Sofia and Lucien stood at the end of the hall by the great stair, hands twined so tightly their knuckles ached white.
She wore a dark traveling cloak one of the women had altered through the night; he wore a coat that once belonged to an officer in a human army–anonymous, well–cut, forgettable. He had tucked his hair back. He had tucked everything sharp back except his eyes.
Sofia’s gaze found me and flinched with memory and relief all at once. I crossed the space between us and took her free hand in both of mine.
“You don’t have to say anything,” I told her.
She said it anyway. “Thank you.”
Lucien dipped his head toward Francesco. Not quite a bow; something more honest. “I won’t forget who did what my own would not, King Francesco.”
Francesco’s mouth crooked at the corner. “Keep her safe,” he said, and the word her carried the bone–deep, vow–cold weight only a mated wolf can recognize. “Or I come to Romania and ruin someone’s day.”
“Several someones,” Audrey supplied helpfully.
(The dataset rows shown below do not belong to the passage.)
/-! ## Moves between register classes (07 R221-R225) -/

/-- MOVS reads special registers, lot words and the predicate word, writes the predicate word, and writes a lot word from the
lowest active lane of a sealed gang (R222 to R225); in a gang that is not sealed it raises DIVSYNC in every active member (R223). A read
in the cc of a write returns the old value, a later one the new, and of the writes of one cc that of the highest scheduler remains
(R224): one that comes after a higher scheduler's changes nothing. -/
def Obligations.MoveResults : Prop :=
  (∀ o, o.b.toNat < 22 → DoesSeen (.movsS2v o) { form o.g [dstOp o.d 1] with rev1 := decide (18 ≤ o.b.toNat) }
    (fun s v f => setReg (keepHalf s f o.b.toNat) o.d (specialReg s v.lot f o.b.toNat))) ∧
  (∀ o, o.b.toNat < 32 → DoesSeen (.movsW2v o) (form o.g [dstOp o.d 1])
    (fun s v f => setReg f o.d ((wordsSeen v.lot s.cc).getD o.b.toNat 0#32))) ∧
  (∀ o, Does (.movsPwRead o) { form o.g [dstOp o.d 1] with reads := [6#3] } (fun f => setReg f o.d (f.preds.setWidth 32))) ∧
  (∀ o, Does (.movsPwWrite o) (form o.g [srcOp o.a 1 o.ea]) (fun f =>
    { f with preds := (reg f o.a).setWidth 8 ||| 0x80#8 })) ∧
  (∀ o s l g, 16 ≤ o.d.toNat → o.d.toNat < 32 → ready s l g (form o.g [srcOp o.a 1 o.ea]) = true → g.crewSeal.isSome = true →
    ∀ f, (actives l g (form o.g [srcOp o.a 1 o.ea])).head? = some f →
      exec (.movsV2w o) s = .next (completesIn (onLot s l.num (fun m => writeWord m s.cc g.sched o.d.toNat (reg f o.a)))
        l g (form o.g [srcOp o.a 1 o.ea]) (fun x => x))) ∧
  (∀ o s l g, 16 ≤ o.d.toNat → o.d.toNat < 32 → ready s l g (form o.g [srcOp o.a 1 o.ea]) = true → g.crewSeal = none →
    ctxHE s l.ctx = true → (∀ f ∈ actives l g (form o.g [srcOp o.a 1 o.ea]), f.handler = none) →
    ∃ t m, exec (.movsV2w o) s = .next t ∧ KeepsRest s t l m g ∧
      (∀ f ∈ actives l g (form o.g [srcOp o.a 1 o.ea]), StandsAs m (inHandler s l f 10 0 0#64 0#8)) ∧
      (∀ f ∈ membersOf l g, isActive (form o.g [srcOp o.a 1 o.ea]) f = false → StandsAs m (advance 32 f))) ∧
  (∀ l cc sched k v, ((∀ ws, l.wordsOld ≠ some (cc, ws)) ∨ ∀ w ∈ l.wordWriters, w.2 = k → w.1 ≤ sched) →
    (writeWord l cc sched k v).words = l.words.set k v) ∧
  (∀ l cc sched k v ws, l.wordsOld = some (cc, ws) → (∃ w ∈ l.wordWriters, w.2 = k ∧ sched < w.1) →
    (writeWord l cc sched k v).words = l.words) ∧
  (∀ l cc sched k v, wordsSeen (writeWord l cc sched k v) cc = wordsSeen l cc ∧
    ∀ c, c ≠ cc → wordsSeen (writeWord l cc sched k v) c = (writeWord l cc sched k v).words)

/-! ## Lanes (08 R237-R243) -/

/-- Shuffles, votes and masks (R239, R240, R243) over the set S of active members, all reads before any write. Where a vote's
destination is p6 itself and its outcome 0, R238 and R240 write p6 twice, and which write stands is the model's free bit (log
34). -/
def Obligations.LaneResults : Prop :=
  Shuffles .shflIdx (fun _ n => some n) ∧ Shuffles .shflUp (fun k n => if n ≤ k then some (k - n) else none) ∧
  Shuffles .shflDown (fun k n => if k + n ≤ 31 then some (k + n) else none) ∧
  Shuffles .shflBfly (fun k n => some (k ^^^ n)) ∧
  (∀ o, o.p ≠ 6#3 → DoesSeen (.voteAll o) (rVote o) (fun _ v f => setP6 (setPred f o.p (v.s.all (fun h => pred h o.q))) true)) ∧
  (∀ o, o.p ≠ 6#3 → DoesSeen (.voteAny o) (rVote o) (fun _ v f => setP6 (setPred f o.p (v.s.any (fun h => pred h o.q))) true)) ∧
  (∀ x : (Vote → Instr) × (View → BitVec 3 → Bool), x = (.voteAll, fun v q => v.s.all (fun h => pred h q)) ∨
      x = (.voteAny, fun v q => v.s.any (fun h => pred h q)) → ∀ o s l g, o.p = 6#3 → ready s l g (rVote o) = true →
    (x.2 (viewOn l g (rVote o)) o.q = true → exec (x.1 o) s = .next (completes s l g (rVote o) (fun f => setP6 f true))) ∧
    (x.2 (viewOn l g (rVote o)) o.q = false → ∃ b : Nat → Bool, exec (x.1 o) s =
      .next (completesIn { s with freeCtr := s.freeCtr + (actives l g (rVote o)).length } l g (rVote o)
        (fun f => setP6 f (b f.index))))) ∧
  (∀ o, DoesSeen (.voteBallot o) { form o.g [dstOp o.d 1] with reads := [o.q] } (fun _ v f =>
    setP6 (setReg f o.d (maskOf v (fun h => pred h o.q))) true)) ∧
  (∀ o, DoesSeen (.voteUni o) (r2 o) (fun _ v f =>
    setP6 (setReg f o.d (maskOf v (fun h => some (reg h o.a) == v.s.head?.map (fun k => reg k o.a)))) true)) ∧
  (∀ o, DoesSeen (.gangmask o) (form o.g [dstOp o.d 1]) (fun _ v f => setP6 (setReg f o.d (maskOf v (fun _ => true))) true)) ∧
  (∀ o, DoesSeen (.crewmask o) (form o.g [dstOp o.d 1]) (fun _ v f =>
    setP6 (setReg f o.d (BitVec.ofNat 32 (((v.lot.fibres.filter (fun h => crewOf h == crewOf f)).map (fun h => 2 ^ laneOf h)).sum))) true)) ∧
  (∀ o, DoesSeen (.matchLanes o) (r2 o) (fun _ v f => setP6 (setReg f o.d (maskOf v (fun h => reg h o.a == reg f o.a))) true))

/-- Reductions by the fixed tree and scans in lane order (R241, R242): a level of the tree combines neighbours, an empty position giving
way to the other, and the status bits are those of every combination made; the lowest fibre of S starts a segment, a head starts one, any
other fibre adds its value to the running one before it, with the status bits of its own segment; revision 1 reserves the segmented
scans (R15). -/
def Obligations.ReductionAndScanResults : Prop :=
  Reduces .gredIadd (fun x y => (x + y, 0#8)) ∧
  Reduces .gredImaxS (fun x y => (if x.toInt < y.toInt then y else x, 0#8)) ∧
  Reduces .gredFadd (fun x y => f32Op faddBits x y 0#32) ∧ Reduces .gredFmax (fun x y => f32Op (fminmaxBits true) x y 0#32) ∧
  (∀ x : (R2 → Instr) × LaneOp, x = (.gscanIadd, fun a b => (a + b, 0#8)) ∨ x = (.gscanFadd, fun a b => f32Op faddBits a b 0#32) →
    ∀ o, DoesSeen (x.1 o) (r2 o) (fun _ v f =>
      let r := scanTo x.2 o.a (fun _ => false) f.index none v.s
      setP6 (stick (setReg f o.d r.1) r.2) true)) ∧
  (∀ x : (Seg → Instr) × LaneOp,
    x = (.gscanSegIadd, fun a b => (a + b, 0#8)) ∨ x = (.gscanSegFadd, fun a b => f32Op faddBits a b 0#32) →
    ∀ o, DoesSeen (x.1 o) (rSeg o) (fun _ v f =>
      let r := scanTo x.2 o.a (fun h => pred h o.p) f.index none v.s
      setP6 (stick (setReg f o.d r.1) r.2) true)) ∧
  (∀ op a head f fs, scanTo op a head f.index none (f :: fs) = (reg f a, 0#8)) ∧
  (∀ op a head fs e f gs, (∀ h ∈ fs, h.index ≠ e.index ∧ h.index ≠ f.index) → e.index ≠ f.index →
    scanTo op a head f.index none (fs ++ e :: f :: gs) =
      (if head f then (reg f a, 0#8)
        else
          let r := scanTo op a head e.index none (fs ++ e :: f :: gs)
          ((op r.1 (reg f a)).1, r.2 ||| (op r.1 (reg f a)).2))) ∧
  (∀ op x y z w, tree op 2 [some x, some y, some z, some w] =
    ((op (op x y).1 (op z w).1).1, (op x y).2 ||| (op z w).2 ||| (op (op x y).1 (op z w).1).2)) ∧
  (∀ op x rest, treeLevel op (none :: x :: rest) = (x :: (treeLevel op rest).1, (treeLevel op rest).2) ∧
    treeLevel op (x :: none :: rest) = (x :: (treeLevel op rest).1, (treeLevel op rest).2)) ∧
  (∀ op x y rest, treeLevel op (some x :: some y :: rest) =
    (some (op x y).1 :: (treeLevel op rest).1, (op x y).2 ||| (treeLevel op rest).2)) ∧
  (∀ op n xs, treeLevel op [] = ([], 0#8) ∧
    tree op (n + 1) xs = ((tree op n (treeLevel op xs).1).1, (treeLevel op xs).2 ||| (tree op n (treeLevel op xs).1).2)) ∧
  (∀ op x, tree op 0 [some x] = (x, 0#8)) ∧
  (∀ op n k x, k < 2 ^ n → tree op n ((List.range (2 ^ n)).map (fun j => if j = k then some x else none)) = (x, 0#8))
Monica elbowed her in the ribs, discreet in the way a thunderclap is discreet.
We moved as a small procession through the waking manor. In the kitchen Maria stood with steam rising around her like prayer, ladling soup into crockery that would be eaten by men who hadn’t expected to be hungry at this hour. She stopped us with a hand on Sofia’s sleeve and kissed the girl’s forehead the way grandmothers are allowed to kiss even queens. “You come home to us if you want,” she said. “Or send word that your home found you elsewhere. Both are allowed.”
Lucio pressed a leather pouch into Lucien’s palm. “Coins,” he said. “And a wedding ring I wore once when the world was less complicated. It buys better treatment in human inns than a crest ever will.”
Outside, the sky had diluted from slate to pearl.
The horses were ready–two steady bays for the road, chosen for sense over speed; two remounts tethered behind.
Beta Alfonso had laid the gear as if he’d been born with a list in his hand.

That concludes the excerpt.